セナくんもわたしの邪魔をしないように一緒に何かを書いてる。黒板にみんなで落書きするみたいにノートのあちこちに短い文をたくさん書いて丸をつけたりバツで消したりしている。
わたしのはじめての執筆活動(というかその準備運動?)「会話をそのまま書く」は順調に進んでいる。順調に進んでるしすらすら書けること自体はすごく楽しい。

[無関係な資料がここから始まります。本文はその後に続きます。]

/-- The encoding, without sign, of the largest finite value (R43, R44). -/
def Fmt.maxFin (f : Fmt) : Nat :=
  match f with
  | .e4m3 => 0x7E
  | .e2m1 => 0x7
  | _ => (2 ^ f.ebits - 1) * 2 ^ f.mbits - 1

/-- The encoding, without sign, of infinity, for the formats that have one (R44). -/
def Fmt.infCode (f : Fmt) : Nat := (2 ^ f.ebits - 1) * 2 ^ f.mbits

/-- The canonical NaN (R44, R45); E2M1 has none and takes +0 (R56). -/
def Fmt.nanCode (f : Fmt) : Nat :=
  match f with
  | .fp64 => 0x7FF8_0000_0000_0000
  | .fp32 => 0x7FC0_0000
  | .fp16 => 0x7E00
  | .bf16 => 0x7FC0
  | .e5m2 => 0x7E
  | .e4m3 => 0x7F
  | .e2m1 => 0

/-- The exponent of the lowest bit of a subnormal: 1 - bias - t (R43). -/
def Fmt.xmin (f : Fmt) : Int := 1 - f.bias - f.mbits

/-- A rounding mode (R53). -/
inductive RM where
  | rne | rtz | rdn | rup | rna
deriving DecidableEq, Repr

/-- RMODE.RM (R53). -/
def RM.ofCode : Nat → RM
  | 1 => .rtz
  | 2 => .rdn
  | 3 => .rup
  | 4 => .rna
  | _ => .rne

/-- The rounding state an operation runs under (R52): mode, SAT, FTZ. -/
structure Mode where
  rm : RM := .rne
  sat : Bool := false
  ftz : Bool := false
deriving DecidableEq, Repr

/-- Rn of R322: RNE, no flush, no saturation. -/
def Mode.rn : Mode := {}

/-- The mode RMODE holds (R52). -/
def modeOf (rmode : Word) : Mode :=
  { rm := RM.ofCode (fieldN rmode 0 3), sat := bitN rmode 3, ftz := bitN rmode 4 }

/-- The mode of an instruction with a rounding source (R53, R99). -/
def modeSrc (rmode : Word) (rs : RSrc) : Mode :=
  let md := modeOf rmode
  match rs with
  | .rmode => md
  | .rne => { md with rm := .rne }
  | .rtz => { md with rm := .rtz }
  | .rna => { md with rm := .rna }

/-- The sticky flags, in the order of RMODE[14:8] (R52). -/
abbrev Flags := BitVec 7

def fNV : Flags := 0x01
def fDZ : Flags := 0x02
def fOF : Flags := 0x04
def fUF : Flags := 0x08
def fNX : Flags := 0x10
def fSH : Flags := 0x20
def fSC : Flags := 0x40

/-- A flag that is set when a condition holds. -/
def fIf (c : Bool) (f : Flags) : Flags := if c then f else 0

/-- A value: NaN, an infinity, or (-1)^neg · m · 2^e. -/
inductive FVal where
  | nan
  | inf (neg : Bool)
  | fin (neg : Bool) (m : Nat) (e : Int)
deriving DecidableEq, Repr

/-- An encoding with the flags that its making sets. -/
structure FR where
  bits : Nat
  flags : Flags := 0
deriving DecidableEq, Repr

/-- The sign bit of a format, set or clear. -/
def Fmt.sign (f : Fmt) (neg : Bool) : Nat := if neg then 2 ^ (f.ebits + f.mbits) else 0

/-- The encoding is a NaN (R44). -/
def Fmt.isNan (f : Fmt) (bits : Nat) : Bool :=
  let a := bits % 2 ^ (f.ebits + f.mbits)
  match f with
  | .e2m1 => false
  | .e4m3 => a == 0x7F
  | _ => decide (f.infCode < a)

/-- The encoding is a signalling NaN (R44). -/
def Fmt.isSnan (f : Fmt) (bits : Nat) : Bool :=
  f.flushes && f.isNan bits && (bits / 2 ^ (f.mbits - 1) % 2 == 0)

/-- The value of an encoding (R43, R44). -/
def Fmt.value (f : Fmt) (bits : Nat) : FVal :=
  let a := bits % 2 ^ (f.ebits + f.mbits)
  let neg := bits / 2 ^ (f.ebits + f.mbits) % 2 == 1
  let ex := a / 2 ^ f.mbits
  let m := a % 2 ^ f.mbits
  if f.isNan bits then .nan
  else if f.hasInf && a == f.infCode then .inf neg
  else if ex = 0 then .fin neg m f.xmin
  else .fin neg (2 ^ f.mbits + m) (f.xmin + (ex : Int) - 1)

/-- The value of an operand: a subnormal reads as zero of its sign while FTZ acts (R55). -/
def Fmt.operand (f : Fmt) (ftz : Bool) (bits : Nat) : FVal :=
  match f.value bits with
  | .fin neg m e => if ftz && f.flushes && decide (m < 2 ^ f.mbits) && decide (e = f.xmin) then .fin neg 0 0 else .fin neg m e
  | v => v

/-- Whether a magnitude with `rem` of `2^d` left over, and more below it when `sticky`, is rounded up (R53). -/
def roundsUp (rm : RM) (neg odd : Bool) (rem d : Nat) (sticky : Bool) : Bool :=
  let twice := 2 * rem
  let half := 2 ^ d
  let inexact := rem != 0 || sticky
  match rm with
  | .rtz => false
  | .rdn => neg && inexact
  | .rup => !neg && inexact
  | .rna => decide (half ≤ twice)
  | .rne => decide (half < twice) || (twice == half && (sticky || odd))

/-- A magnitude cut to a lowest bit of exponent `x`: the significand and whether it is inexact. -/
def cutAt (rm : RM) (neg : Bool) (m : Nat) (e : Int) (sticky : Bool) (x : Int) : Nat × Bool :=
  if x ≤ e then (m * 2 ^ (e - x).toNat, sticky)
  else
    let d := (x - e).toNat
    let q := m / 2 ^ d
    let rem := m % 2 ^ d
    (if roundsUp rm neg (q % 2 == 1) rem d sticky then q + 1 else q, rem != 0 || sticky)

/-- Round(x, fmt, mode) of R7, with the range rules of R55 to R57. The value is (-1)^neg · m · 2^e, or lies strictly
between that magnitude and (m + 1) · 2^e when `sticky`; a sticky value carries at least two bits more than the format. -/
def roundTo (f : Fmt) (md : Mode) (neg : Bool) (m : Nat) (e : Int) (sticky : Bool) : FR :=
  if m == 0 && !sticky then { bits := f.sign neg }
  else
    let p : Nat := f.mbits + 1
    let xu : Int := e + (Nat.log2 m + 1 : Nat) - (p : Int)
    let u := cutAt md.rm neg m e sticky xu
    let tiny := decide (xu < f.xmin) && !(u.1 == 2 ^ p && decide (xu + 1 = f.xmin))
    if tiny && md.ftz && f.flushes then { bits := f.sign neg, flags := fUF ||| fNX }
    else
      let x : Int := if xu < f.xmin then f.xmin else xu
      let c := if xu < f.xmin then cutAt md.rm neg m e sticky x else u
      let code := (x - f.xmin).toNat * 2 ^ f.mbits + c.1
      if code ≤ f.maxFin then
        { bits := f.sign neg + code, flags := fIf c.2 fNX ||| fIf (tiny && c.2) fUF }
      else if md.sat || f == .e2m1 then
        { bits := f.sign neg + f.maxFin, flags := fOF ||| fNX ||| fSH }
      else
        let toward := match md.rm with
          | .rtz => true
          | .rdn => !neg
          | .rup => neg
          | .rne | .rna => false
        if toward then { bits := f.sign neg + f.maxFin, flags := fOF ||| fNX }
        else if f.hasInf then { bits := f.sign neg + f.infCode, flags := fOF ||| fNX }
        else { bits := f.nanCode, flags := fOF ||| fNX }

/-- A value delivered in a format (R45, R56, R57). -/
def fit (f : Fmt) (md : Mode) : FVal → FR
  | .nan => { bits := f.nanCode, flags := fIf (f == .e2m1) fNV }
  | .inf neg =>
    match f with
    | .e4m3 => { bits := if md.sat then f.sign neg + f.maxFin else f.nanCode, flags := fSH }
    | .e2m1 => { bits := f.sign neg + f.maxFin, flags := fSH }
    | _ => { bits := f.sign neg + f.infCode }
  | .fin neg m e => roundTo f md neg m e false

/-- A result whose operation is invalid (R45). -/
def invalid (f : Fmt) : FR := { bits := f.nanCode, flags := fNV }

/-! Exact arithmetic -/

/-- A finite value as a signed significand and an exponent. -/
def signed (neg : Bool) (m : Nat) : Int := if neg then -(m : Int) else (m : Int)

/-- The exact sum of two finite values; an exact zero takes the sign IEEE 754 gives it under the mode. -/
def addFin (rm : RM) (n1 : Bool) (m1 : Nat) (e1 : Int) (n2 : Bool) (m2 : Nat) (e2 : Int) : FVal :=
  if m1 == 0 && m2 == 0 then
    .fin (if n1 == n2 then n1 else rm == .rdn) 0 0
  else
    let e := if e1 ≤ e2 then e1 else e2
    let a := signed n1 m1 * (2 ^ (e1 - e).toNat : Nat) + signed n2 m2 * (2 ^ (e2 - e).toNat : Nat)
    if a = 0 then .fin (rm == .rdn) 0 0 else .fin (decide (a < 0)) a.natAbs e

/-- The exact sum of two values; infinities of opposite sign give NaN. -/
def addV (rm : RM) : FVal → FVal → FVal
  | .nan, _ => .nan
  | _, .nan => .nan
  | .inf a, .inf b => if a == b then .inf a else .nan
  | .inf a, .fin .. => .inf a
  | .fin .., .inf b => .inf b
  | .fin n1 m1 e1, .fin n2 m2 e2 => addFin rm n1 m1 e1 n2 m2 e2

/-- The exact product of two values; zero times infinity gives NaN. -/
def mulV : FVal → FVal → FVal
  | .nan, _ => .nan
  | _, .nan => .nan
  | .inf a, .inf b => .inf (a != b)
  | .inf a, .fin n m _ => if m = 0 then .nan else .inf (a != n)
  | .fin n m _, .inf b => if m = 0 then .nan else .inf (n != b)
  | .fin n1 m1 e1, .fin n2 m2 e2 => .fin (n1 != n2) (m1 * m2) (e1 + e2)

/-- The value with its sign changed. -/
def negV : FVal → FVal
  | .nan => .nan
  | .inf a => .inf (!a)
  | .fin n m e => .fin (!n) m e

/-- The value is a NaN. -/
def FVal.isNaN : FVal → Bool
  | .nan => true
  | _ => false

/-- The value is finite. -/
def FVal.isFin : FVal → Bool
  | .fin .. => true
  | _ => false

/-- The value is a zero. -/
def FVal.isZero : FVal → Bool
  | .fin _ m _ => m == 0
  | _ => false

/-- The sign of a value, a zero's too. -/
def FVal.isNeg : FVal → Bool
  | .nan => false
  | .inf n => n
  | .fin n _ _ => n

/-- Exact comparison of two finite values, zeros equal: the sign of x - y. -/
def cmpFin (n1 : Bool) (m1 : Nat) (e1 : Int) (n2 : Bool) (m2 : Nat) (e2 : Int) : Int :=
  let e := if e1 ≤ e2 then e1 else e2
  signed n1 m1 * (2 ^ (e1 - e).toNat : Nat) - signed n2 m2 * (2 ^ (e2 - e).toNat : Nat)

/-- x < y; false with a NaN. -/
def ltV : FVal → FVal → Bool
  | .nan, _ => false
  | _, .nan => false
  | .inf a, .inf b => a && !b
  | .inf a, .fin .. => a
  | .fin .., .inf b => !b
  | .fin n1 m1 e1, .fin n2 m2 e2 => decide (cmpFin n1 m1 e1 n2 m2 e2 < 0)

/-- x = y, with +0 = -0; false with a NaN. -/
def eqV : FVal → FVal → Bool
  | .nan, _ => false
  | _, .nan => false
  | .inf a, .inf b => a == b
  | .inf _, .fin .. => false
  | .fin .., .inf _ => false
  | .fin n1 m1 e1, .fin n2 m2 e2 => decide (cmpFin n1 m1 e1 n2 m2 e2 = 0)

/-- x ≤ y; false with a NaN. -/
def leV (x y : FVal) : Bool := ltV x y || eqV x y

/-- The order of IEEE 754-2019 minimum and maximum: -0 lies below +0 (R170). -/
def belowV (x y : FVal) : Bool := ltV x y || (x.isZero && y.isZero && x.isNeg && !y.isNeg)

/-- IEEE 754-2019 minimum (R170). -/
def minV (x y : FVal) : FVal := if x.isNaN || y.isNaN then .nan else if belowV y x then y else x

/-- IEEE 754-2019 maximum (R170). -/
def maxV (x y : FVal) : FVal := if x.isNaN || y.isNaN then .nan else if belowV x y then y else x

/-- The magnitude of a value. -/
def absV : FVal → FVal
  | .nan => .nan
  | .inf _ => .inf false
  | .fin _ m e => .fin false m e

なのにわたしはだんだんイライラしてきた。疲れたわけじゃないのに書くスピードがだんだん遅くなる。
シャーペンの芯がボキッと折れた。
「わたしも……」
セナくんの手が止まった。わたしは顔を伏せたままセナくんのシャーペンの先を見ていた。
「わたしもわたしの話し方きらい…」
びっくりした。
思いもよらなかった言葉があふれて止まらなかった。
「少しも好きじゃなかった…なんで、なんでだろう、なんでこんなわたしになっちゃったんだろう…」
わたしの支離滅裂な泣き言を今度もセナくんは落ち着いて聞いてくれた。泣き言どころかわたしは本当に泣きじゃくっていて、普通周りを気にしたり泣きやませようとするだろうに、そういうことを一切しなかった。
しないでくれた。
ひとしきり泣いたわたしが落ち着くのを待ってセナくんは言った。
「話し方を変えるのは簡単だよ。文章書くよりずっと簡単」
「そうかなぁ、変だと思われないかな」
「そうだね、大体の人は離れていくかも」
うえっ…、
「無理じゃん…」
「それで別の人が美月さんのところにくるよ」
「今君の周りにいる人が君の言葉を作っているかも。君は優しいから合わせてしまうかも」
セナくんにありがとうを言って学校を出た。外はすっかり日が暮れて薄暗くなっていた。
書けたら絶対見せるねって約束した。書けないときも見せていいかって聞いたら、喜んで!って言ってくれた。喜んで、って英語の訳くらいでしか聞かないけどいい言葉だなって思った。
(わたしは本当はどんな風に話したいんだろう)
喋り方を変えるのはまだ無理。
部屋の真ん中においた小さなちゃぶ台に手帳を広げて女の子の絵を描いた。そのよこに大きく吹き出しをつける。
ここに「会話」を書けばいい。わたしに話しかけてる言葉。わたしが好きだなって思う話し方と内容の。
『大丈夫だよ』
今ここでわたしの執筆活動が始まったんだ。